Top of PROVIDED DATA
/-- The order of vote records has no two records that precede each other, and it is transitive; so of records that are ordered, the one that is kept
does not depend on the order in which two of them arrive. At C of a step not yet decided, in PS0 with the schedule running. Where a void record is
held the step is void: void_count and void_streak rise, last_commit_kind is 3, last_void_record holds the record, update_count stays, no commit opens,
the package is to halt where void_limit is reached, and the outcome bit of the step is 0. Where none is held the commit opens: last_commit_kind 2 at
an agreement step and 1 elsewhere, void_streak, update_count and acc_count as the step block's header gives them, and outcome bit 1. The bit is named
where it is in the low half of step_outcome. While the path's plane runs: a write of a ledger's or the dispatch ledger's read index up to its write
index is taken, and one past it refused; a scale query below scale_table_entries is taken, and another refused; a placement query that names an expert
of a group is taken, and another refused. -/
def Obligations.VoteOrderAndDecision : Prop :=
  ((∀ a b : VoteRec, votePrecedes a b = true → votePrecedes b a = false) ∧
   (∀ a b c : VoteRec, votePrecedes a b = true → votePrecedes b c = true → votePrecedes a c = true) ∧
   ∀ (o : Option VoteRec) (a b : VoteRec), (votePrecedes a b = true ∨ votePrecedes b a = true) →
     (∀ r, o = some r → (votePrecedes r a = true ∨ votePrecedes a r = true) ∧ (votePrecedes r b = true ∨ votePrecedes b r = true)) →
     firstRec (firstRec o a) b = firstRec (firstRec o b) a) ∧
  (∀ (s : State) (i : Image) (c : Nat), s.Runs .data → s.pkg.posImage = some i → s.pkg.commitBeat i = some c → s.pkg.reg O.imageState = 4 →
     s.pkg.stepc.decided = false → s.pkg.reached c = true →
     (∀ r, s.pkg.stepc.held = some r →
       ∃ q, Does .stepDecision s (Pkg.writeSysHeader q) ∧ Pkg.reg q O.voidCount = min (s.pkg.reg O.voidCount + 1) (2 ^ 32 - 1) ∧
         Pkg.reg q O.voidStreak = min (s.pkg.reg O.voidStreak + 1) (2 ^ 16 - 1) ∧ Pkg.reg q O.lastCommitKind = 3 ∧
         (∀ j < 8, Pkg.reg q (O.lastVoidRecord + j) = (voteWords r).getD j 0) ∧ q.stepc.decided = true ∧ q.stepc.committing = false ∧
         Pkg.reg q O.updateCount = s.pkg.reg O.updateCount ∧
         (s.pkg.reg O.voidLimit ≠ 0 → s.pkg.reg O.voidLimit ≤ min (s.pkg.reg O.voidStreak + 1) (2 ^ 16 - 1) →
           q.stepc.haltNext = true) ∧
         (s.pkg.reg O.generatorStep % 128 < 64 → bitOf (Pkg.reg q O.stepOutcome) (s.pkg.reg O.generatorStep % 128) = false)) ∧
     (s.pkg.stepc.held = none →
       ∃ q, Does .stepDecision s (Pkg.writeSysHeader q) ∧ q.stepc.decided = true ∧ q.stepc.committing = true ∧
         Pkg.reg q O.lastCommitKind = (if isAgreementStep i s.pkg.stepc.stepIndex then 2 else 1) ∧
         Pkg.reg q O.voidCount = s.pkg.reg O.voidCount ∧
         Pkg.reg q O.voidStreak = (if isAgreementStep i s.pkg.stepc.stepIndex then 0 else s.pkg.reg O.voidStreak) ∧
         Pkg.reg q O.updateCount = (if isAgreementStep i s.pkg.stepc.stepIndex then (s.pkg.blockHdr.1.update + 1) % 2 ^ 64
           else s.pkg.blockHdr.1.update) ∧
         Pkg.reg q O.accCount = (if isAgreementStep i s.pkg.stepc.stepIndex then 0
           else if 65535 ≤ s.pkg.blockHdr.1.acc then s.pkg.blockHdr.1.acc else s.pkg.blockHdr.1.acc + 1) ∧
         (s.pkg.reg O.generatorStep % 128 < 64 → bitOf (Pkg.reg q O.stepOutcome) (s.pkg.reg O.generatorStep % 128) = true))) ∧
  (∀ (s : State) (pt : Path) (v : Nat), s.Runs (pathPlane pt) → v < 2 ^ 32 →
     ((v + 2 ^ 32 - s.pkg.reg O.ledgerReadIndex) % 2 ^ 32 ≤
         (s.pkg.reg O.ledgerWriteIndex + 2 ^ 32 - s.pkg.reg O.ledgerReadIndex) % 2 ^ 32 →
       Does (.ledgerReadIndexWrite pt v) s (s.pkg.setReg O.ledgerReadIndex v)) ∧
     ((s.pkg.reg O.ledgerWriteIndex + 2 ^ 32 - s.pkg.reg O.ledgerReadIndex) % 2 ^ 32 <
         (v + 2 ^ 32 - s.pkg.reg O.ledgerReadIndex) % 2 ^ 32 →
       Does (.ledgerReadIndexWrite pt v) s (s.pkg.refuse pt O.ledgerReadIndex abRange)) ∧
     ((v + 2 ^ 32 - s.pkg.reg O.dispatchReadIndex) % 2 ^ 32 ≤
         (s.pkg.reg O.dispatchWriteIndex + 2 ^ 32 - s.pkg.reg O.dispatchReadIndex) % 2 ^ 32 →
       Does (.dispatchReadIndexWrite pt v) s (s.pkg.setReg O.dispatchReadIndex v)) ∧
     ((s.pkg.reg O.dispatchWriteIndex + 2 ^ 32 - s.pkg.reg O.dispatchReadIndex) % 2 ^ 32 <
         (v + 2 ^ 32 - s.pkg.reg O.dispatchReadIndex) % 2 ^ 32 →
       Does (.dispatchReadIndexWrite pt v) s (s.pkg.refuse pt O.dispatchReadIndex abRange)) ∧
     (v < s.pkg.reg O.scaleTableEntries → Does (.scaleQuery pt v) s (s.pkg.setReg O.scaleQueryId v)) ∧
     (s.pkg.reg O.scaleTableEntries ≤ v → Does (.scaleQuery pt v) s (s.pkg.refuse pt O.scaleQueryId abRange)) ∧
     (v % 2 ^ 12 = 0 → bits v 31 24 < s.pkg.place.length → bits v 23 12 < (s.pkg.place.getD (bits v 31 24) []).length →
       Does (.placementQuery pt v) s (s.pkg.setReg O.placementQuery v)) ∧
     (¬(v % 2 ^ 12 = 0 ∧ bits v 31 24 < s.pkg.place.length ∧ bits v 23 12 < (s.pkg.place.getD (bits v 31 24) []).length) →
       Does (.placementQuery pt v) s (s.pkg.refuse pt O.placementQuery abRange)))
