-- ==== Sys2Proof/Tests/Slice0.lean ====
section
/-! SUPPORT. Tests/Slice0.lean: ill-formed commands that the check refuses, the meanings of a few commands on small states, and for every
statement with hypotheses the states and operands that meet them. -/
namespace Sys2Proof.Tests

open Sys2Proof.Machine

set_option Elab.async false

/-! ## Small states -/

/-- A package at reset but for its dictionary, which lists only these objects, and what f changes. -/
def pk (regs : SMap Nat) (f : Pkg → Pkg := id) : Pkg := f { Pkg.reset with dict := ⟨regs, [], [], []⟩ }

/-- The machine with that package, and nothing waiting. -/
def st (regs : SMap Nat) (f : Pkg → Pkg := id) : State := ⟨[], pk regs f, ⟨true, true, none, false, false, false⟩⟩

/-- The machine with one tile that is not as at reset. -/
def onTile (n : Nat) (x : Tile) (regs : SMap Nat := []) : State := st regs fun p => { p with tiles := [(n, x)] }

/-- A tile whose matrix descriptor d holds these words. -/
def withMd (d : Nat) (l : List W32) (mx : Matrix := Matrix.reset) : Tile :=
  { Tile.reset with md := l.mapIdx fun k w => (16 * d + k, w), mx := mx }

/-- A matrix descriptor of 128 FP4 columns at address 0, with accumulator rows from r. -/
def rowsFrom (r : Nat) : List W32 := [0, 0, 512, BitVec.ofNat 32 (r * 65536 + 128), 0]

/-- An image of one cycle of 100 beats with one step, of one package that is its own time master. -/
def img : Image where
  addr := 0
  len := 0
  imageId := 7
  seed := 0
  securityVersion := 0
  aclkDiv := 4
  cycleLen := 100
  stepsPerCycle := 1
  slipHorizon := 1000
  slipQuantum := 10
  waitSlack := 0
  holdLimit := 50
  variant := ⟨0, 0, 1, 1, 1⟩
  parts := []
  prog := [⟨0, 0, false, false, false, true⟩, ⟨60, 1, false, false, false, false⟩]
  cvotes := [9]
  placement := []
  timeParent := 0xFF
  wrapPorts := 0
  routes := []
  scaleBase := 0
  scaleInit := []
  decls := []
  aScaleBase := 0
  aScaleInit := []
  chans := []
  buckets := []
  bucketSteps := []
  sections := []
  groups := []
  initialPlace := []
  stages := []
  moveBuffer := 0
  placeBudget := 0
  remapPkgs := []
  remapLinks := []
  remapGuard := 0
  sec := none

/-- A machine whose image is x, at position 0 and in this image state, with the objects of r besides. -/
def onImage (x : Image) (state : Nat) (f : Pkg → Pkg := id) (r : SMap Nat := []) : State :=
  st (((r.ins O.imageState state).ins O.logicalPosition 0)) fun p => f { p with loader := { p.loader with image := some x } }

/-- A pair whose first part is known. -/
theorem fst_eq {a b : Type} {x : a × b} {y : a} (h : x.1 = y) : x = (y, x.2) := by cases x; simp_all

/-! ## Ill-formed commands, one for each kind of check -/

def ms (acc tr : Bool) (part : BitVec 2) (count : BitVec 16) : MSlot := ⟨0, 0, false, acc, part, tr, count, 0⟩
def vf (vb vc : Fin 32) : VRegForm := ⟨0, 0, 0, vb, vc, 0, false, 0⟩

theorem test_matrix_slot_fields_refused :
    (Instr.mnop (ms true false 0 0)).wf = false ∧ (Instr.mdr (ms false true 0 1)).wf = false ∧ (Instr.mclr (ms false false 1 1)).wf = false ∧
      (Instr.mdv (ms false false 0 0xFFFF)).wf = false ∧ (Instr.mlw (ms false false 3 1)).wf = false ∧
      (Instr.mlw (ms true false 0 1)).wf = false ∧ (Instr.mws (ms false true 0 1)).wf = false ∧ (Instr.mwt (ms false true 0 1)).wf = false ∧
      (Instr.mflg (ms false false 0 1)).wf = false ∧ (Instr.mlw (ms false true 2 128)).wf = true := by decide
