-- ==== Sys2Proof/Machine/Loader.lean ====
section
/-! DEFINITION. The program text and its load (spec/70_reset_and_hazards.md R305). -/

namespace Sys2Proof.Machine

/-- `ws`: space, tab, CR or LF (R305). -/
def isSpace (c : Char) : Bool := c == ' ' || c == '\t' || c == '\r' || c == '\n'

/-- `digit` (R305). -/
def isDigit (c : Char) : Bool := decide (48 ≤ c.toNat) && decide (c.toNat ≤ 57)

/-- The text after its leading white space. -/
def dropSpaces (t : List Char) : List Char :=
  match t with
  | [] => []
  | c :: r => if isSpace c then dropSpaces r else c :: r

/-- The number of the leading digits of a text, on top of `acc`, and the text after them. -/
def readDigits (acc : Nat) (t : List Char) : Nat × List Char :=
  match t with
  | [] => (acc, [])
  | c :: r => if isDigit c then readDigits (10 * acc + (c.toNat - 48)) r else (acc, c :: r)

/-- Whether a text begins with a minus sign, and the text after an optional sign. -/
def readSign (t : List Char) : Bool × List Char :=
  match t with
  | [] => (false, [])
  | c :: r => if c = '-' then (true, r) else if c = '+' then (false, r) else (false, c :: r)

/-- Whether a text begins with a digit. -/
def startsWithDigit (t : List Char) : Bool :=
  match t with
  | [] => false
  | c :: _ => isDigit c

/-- An integer as a word, if it is in the range of a word (R305, 00_scope R6). -/
def wordOfInt (x : Int) : Option Word :=
  if -9223372036854775808 ≤ x ∧ x ≤ 9223372036854775807 then some (wrap64 x) else none

/-- `token`: white space, an optional sign, at least one digit, white space; its value must be a word (R305). -/
def parseToken (t : List Char) : Option Word :=
  let (negative, body) := readSign (dropSpaces t)
  let (n, rest) := readDigits 0 body
  if startsWithDigit body && (dropSpaces rest).isEmpty then
    wordOfInt (if negative then -(n : Int) else n)
  else none

/-- The tokens of a text: what stands between its commas (R305). -/
def splitCommas (t : List Char) : List (List Char) :=
  match t with
  | [] => [[]]
  | c :: r =>
    if c = ',' then [] :: splitCommas r
    else
      match splitCommas r with
      | [] => [[c]]
      | h :: rest => (c :: h) :: rest

/-- The words of the tokens from token `i` on, or the index of the first bad one. -/
def parseTokens (i : Nat) (tokens : List (List Char)) : Except Nat (List Word) :=
  match tokens with
  | [] => .ok []
  | t :: rest =>
    match parseToken t with
    | none => .error i
    | some w =>
      match parseTokens (i + 1) rest with
      | .error j => .error j
      | .ok ws => .ok (w :: ws)

/-- The image of a program text, or the index of its first bad token (R305). -/
def parseText (t : List Char) : Except Nat (List Word) := parseTokens 0 (splitCommas t)

end Sys2Proof.Machine
end

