-- ==== Sys2Proof/Safety.lean ====
section
/-! DEFINITION. What claims about the machine are stated in: runs and weak fairness, the invariants of the spec, and
the relations that say what a step leaves unchanged. -/

namespace Sys2Proof.Machine

/-- The next state of a result, if it has one. -/
def nextState? (r : Result) : Option State :=
  match r with
  | .next t => some t
  | .fault _ => none
  | .refused _ => none

/-! ### Runs -/

/-- An infinite run of the machine. -/
def IsRun (r : Nat → State) : Prop := ∀ n, step (r n) = .next (r (n + 1))

/-- Weak fairness (60_exceptions R286): an agent whose step stays enabled eventually takes it. -/
def WeaklyFair (r : Nat → State) : Prop :=
  ∀ a n, (∀ m, n ≤ m → (r m).agentEnabled a = true) → ∃ m, n ≤ m ∧ (r m).pick = some a

/-- The step is the host's CONFIG, which makes the ports anew (70_reset R306, step 2; log 24). -/
def ConfigStep (s : State) : Prop :=
  s.pick = some .hostMove ∧ ∃ topo n caps seeds, s.moves.head? = some (.config topo n caps seeds)

/-! ### Invariants -/

/-- Every instance's memory is in canonical form (20_memory R61, R65). -/
def MemoryCanonical (s : State) : Prop := ∀ I ∈ s.insts, Memory.wf I.mem = true

/-- No queue is longer than its port's capacity (10_state R32). -/
def QueuesBounded (s : State) : Prop := ∀ P ∈ s.ports, P.q.length ≤ P.cap

/-- An instance has a fault record exactly when it is FAULTED, and the record names the instance (10_state R25,
60_exceptions R243, R244). -/
def FaultsRecorded (s : State) : Prop :=
  ∀ (k : Nat) (I : Inst), s.insts[k]? = some I →
    (I.frec.isSome = true ↔ I.status = .faulted) ∧ ∀ r : FaultRecord, I.frec = some r → r.inst = k

/-- The ports and the bindings are those of the topology (60_exceptions R260). -/
def Wired (s : State) : Prop :=
  s.ports.length = s.topo.portCount s.nInst ∧ s.nInst ≤ s.insts.length ∧
  (∀ (p : Nat) (P : Port), s.ports[p]? = some P → P.prod = s.topo.producer s.nInst p ∧ P.cons = s.topo.consumer s.nInst p) ∧
  (∀ (k : Nat) (I : Inst), s.insts[k]? = some I → I.inPort = s.topo.inPort k ∧ I.outPort = s.topo.outPort s.nInst k)

/-- Each instance has exactly one input port and one output port, the ones it is bound to, and the endpoints of every port
exist (60_exceptions R261, reason 3). -/
def EachInstanceWired (s : State) : Prop :=
  (∀ k, k < s.nInst →
    (∃ P, s.port (s.inst k).inPort = some P ∧ P.cons = .inst k) ∧
    (∃ P, s.port (s.inst k).outPort = some P ∧ P.prod = .inst k) ∧
    (∀ p P, s.port p = some P → P.cons = .inst k → p = (s.inst k).inPort) ∧
    (∀ p P, s.port p = some P → P.prod = .inst k → p = (s.inst k).outPort)) ∧
  ∀ p P, s.port p = some P → ∀ k, P.prod = .inst k ∨ P.cons = .inst k → k < s.nInst

/-- What holds of the statuses around the start (10_state R24; 60_exceptions R261, R262): after it the topology fits
the number of instances and none is IDLE; only a started system's instance is RUNNING or HALTED. -/
def StartConsistent (s : State) : Prop :=
  (s.started = true →
    1 ≤ s.nInst ∧ (s.topo = .single → s.nInst = 1) ∧ ∀ k, k < s.nInst → (s.inst k).status ≠ .idle) ∧
  (∀ (k : Nat) (I : Inst), s.insts[k]? = some I → I.status = .running ∨ I.status = .halted → s.started = true ∧ k < s.nInst)

/-- The producer of a closed port pushes no more: an instance is HALTED, the host does not wait to push
(10_state R32, 41_port_io R143). -/
def ClosedPortsQuiet (s : State) : Prop :=
  ∀ (p : Nat) (P : Port), s.ports[p]? = some P → P.closed = true →
    (∀ k, P.prod = .inst k → (s.inst k).status = .halted) ∧ (P.prod = .host → ∀ v, s.hmode ≠ .waitPush p v)

/-- The invariants of the wiring, the start and the closed ports together. -/
def SystemInv (s : State) : Prop := Wired s ∧ StartConsistent s ∧ ClosedPortsQuiet s

/-! ### What is left unchanged -/

/-- The state of the arbiter, the inputs and the scheduler is the same. -/
structure SameSystem (s t : State) : Prop where
  topo : t.topo = s.topo
  nInst : t.nInst = s.nInst
  started : t.started = s.started
  unseededCycle : t.unseededCycle = s.unseededCycle
  configError : t.configError = s.configError
  deadlock : t.deadlock = s.deadlock
  moves : t.moves = s.moves
  cur : t.cur = s.cur
  sched : t.sched = s.sched
  tick : t.tick = s.tick

/-- The host is the same. -/
structure SameHost (s t : State) : Prop where
  hmode : t.hmode = s.hmode
  results : t.results = s.results

/-- An instance's constants are the same: its image and its bindings (10_state R26). -/
structure SameBindings (I J : Inst) : Prop where
  image : J.image = I.image
  inPort : J.inPort = I.inPort
  outPort : J.outPort = I.outPort

/-- A port's constants are the same (10_state R31). -/
structure SamePortParams (P Q : Port) : Prop where
  cap : Q.cap = P.cap
  seed : Q.seed = P.seed
  prod : Q.prod = P.prod
  cons : Q.cons = P.cons

/-- The encoding of an instruction, as its rule gives it: the format, the length in words, the instruction word, and
the condition under which its modes are legal. -/
def EncodedAs (i : Instr) (format : Format) (words : Nat) (code : Int) (legal : Prop) : Prop :=
  i.op.format = format ∧ i.length = words ∧
    (encode i).toInt = code + 100 * i.m0.toDigit + 1000 * i.m1.toDigit + 10000 * i.m2.toDigit ∧
    (i.wellFormed = true ↔ legal)

/-- The rule of an RRW instruction (40_arithmetic R121, the template of 40 to 45): the faults of parameters 0, 1 and 2 in
that order, and otherwise `result a b` written to the destination and `pc` moved past four words. -/
def RuleRRW (i : Instr) (m0 m1 m2 : Mode) (result : Word → Word → Word) : Prop :=
  ∀ s : State,
    (∀ c, s.self.readParam 0 m0 = .error c → exec i s = .next (s.raise s.cur c)) ∧
    (∀ a c, s.self.readParam 0 m0 = .ok a → s.self.readParam 1 m1 = .error c →
      exec i s = .next (s.raise s.cur c)) ∧
    (∀ a b c, s.self.readParam 0 m0 = .ok a → s.self.readParam 1 m1 = .ok b → s.self.writeAddr 2 m2 = .error c →
      exec i s = .next (s.raise s.cur c)) ∧
    (∀ a b ea, s.self.readParam 0 m0 = .ok a → s.self.readParam 1 m1 = .ok b → s.self.writeAddr 2 m2 = .ok ea →
      exec i s = .next (s.setInst s.cur
        { s.self with mem := Memory.write s.self.mem ea (result a b), pc := wrap64 (s.self.pc.toInt + 4) }))

/-- The rule of a conditional jump (42_jumps R181, R184): the faults of parameters 0 and 1 in that order, and otherwise
`pc` at the target when `taken a`, past three words when not. -/
def RuleJump (i : Instr) (m0 m1 : Mode) (taken : Word → Prop) : Prop :=
  ∀ s : State,
    (∀ c, s.self.readParam 0 m0 = .error c → exec i s = .next (s.raise s.cur c)) ∧
    (∀ a c, s.self.readParam 0 m0 = .ok a → s.self.readParam 1 m1 = .error c →
      exec i s = .next (s.raise s.cur c)) ∧
    (∀ a b, s.self.readParam 0 m0 = .ok a → s.self.readParam 1 m1 = .ok b →
      (taken a → exec i s = .next (s.setInst s.cur { s.self with pc := b })) ∧
      (¬ taken a → exec i s = .next (s.setInst s.cur { s.self with pc := wrap64 (s.self.pc.toInt + 3) })))

/-- The instance is at an IN instruction whose destination is `ea` (41_port_io R140). -/
def AtIn (I : Inst) (ea : Nat) : Prop :=
  0 ≤ I.pc.toInt ∧
    ∃ m0 m1 m2, decode (Memory.read I.mem I.pc.toNat) = .ok (.inp m0 m1 m2) ∧ I.writeAddr 0 m0 = .ok ea

/-- The instance is at an OUT instruction whose value is `v` (41_port_io R140). -/
def AtOut (I : Inst) (v : Word) : Prop :=
  0 ≤ I.pc.toInt ∧
    ∃ m0 m1 m2, decode (Memory.read I.mem I.pc.toNat) = .ok (.out m0 m1 m2) ∧ I.readParam 0 m0 = .ok v

/-- An unbuffered self-loop whose one instance is at an IN or OUT on it (41_port_io R155). -/
structure LoopStuck (s : State) (k p : Nat) : Prop where
  wired : Wired s
  started : s.started = true
  loop : ∃ P, s.port p = some P ∧ P.prod = .inst k ∧ P.cons = .inst k ∧ P.cap = 0 ∧ P.closed = false ∧ P.q = []
  running : (s.inst k).status = .running
  bound : (s.inst k).inPort = p ∧ (s.inst k).outPort = p
  waits : (∃ ea, AtIn (s.inst k) ea) ∨ ∃ v, AtOut (s.inst k) v

/-- What a fault leaves of an instance (60_exceptions R243): everything but the status and the record. -/
structure SameButFault (I J : Inst) : Prop where
  pc : J.pc = I.pc
  rb : J.rb = I.rb
  mem : J.mem = I.mem
  bindings : SameBindings I J

/-- The number of a list of decimal digits. -/
def decimalValue (ds : List Char) : Nat := ds.foldl (fun acc c => 10 * acc + (c.toNat - 48)) 0

end Sys2Proof.Machine
end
Bottom of PROVIDED DATA
[EXERCISE GOAL]:
Copy out only the lines of the records above from the one with "m).pick = some a" through the one with "s.ports.length = s.topo.portCount", exactly as they stand, both included.

[WRITTEN RESPONSE]:
  ∀ a n, (∀ m, n ≤ m → (r m).agentEnabled a = true) → ∃ m, n ≤ m ∧ (r m).pick = some a

/-- The step is the host's CONFIG, which makes the ports anew (70_reset R306, step 2; log 24). -/
def ConfigStep (s : State) : Prop :=
  s.pick = some .hostMove ∧ ∃ topo n caps seeds, s.moves.head? = some (.config topo n caps seeds)

/-! ### Invariants -/

/-- Every instance's memory is in canonical form (20_memory R61, R65). -/
def MemoryCanonical (s : State) : Prop := ∀ I ∈ s.insts, Memory.wf I.mem = true

/-- No queue is longer than its port's capacity (10_state R32). -/
def QueuesBounded (s : State) : Prop := ∀ P ∈ s.ports, P.q.length ≤ P.cap

/-- An instance has a fault record exactly when it is FAULTED, and the record names the instance (10_state R25,
60_exceptions R243, R244). -/
def FaultsRecorded (s : State) : Prop :=
  ∀ (k : Nat) (I : Inst), s.insts[k]? = some I →
    (I.frec.isSome = true ↔ I.status = .faulted) ∧ ∀ r : FaultRecord, I.frec = some r → r.inst = k

/-- The ports and the bindings are those of the topology (60_exceptions R260). -/
def Wired (s : State) : Prop :=
  s.ports.length = s.topo.portCount s.nInst ∧ s.nInst ≤ s.insts.length ∧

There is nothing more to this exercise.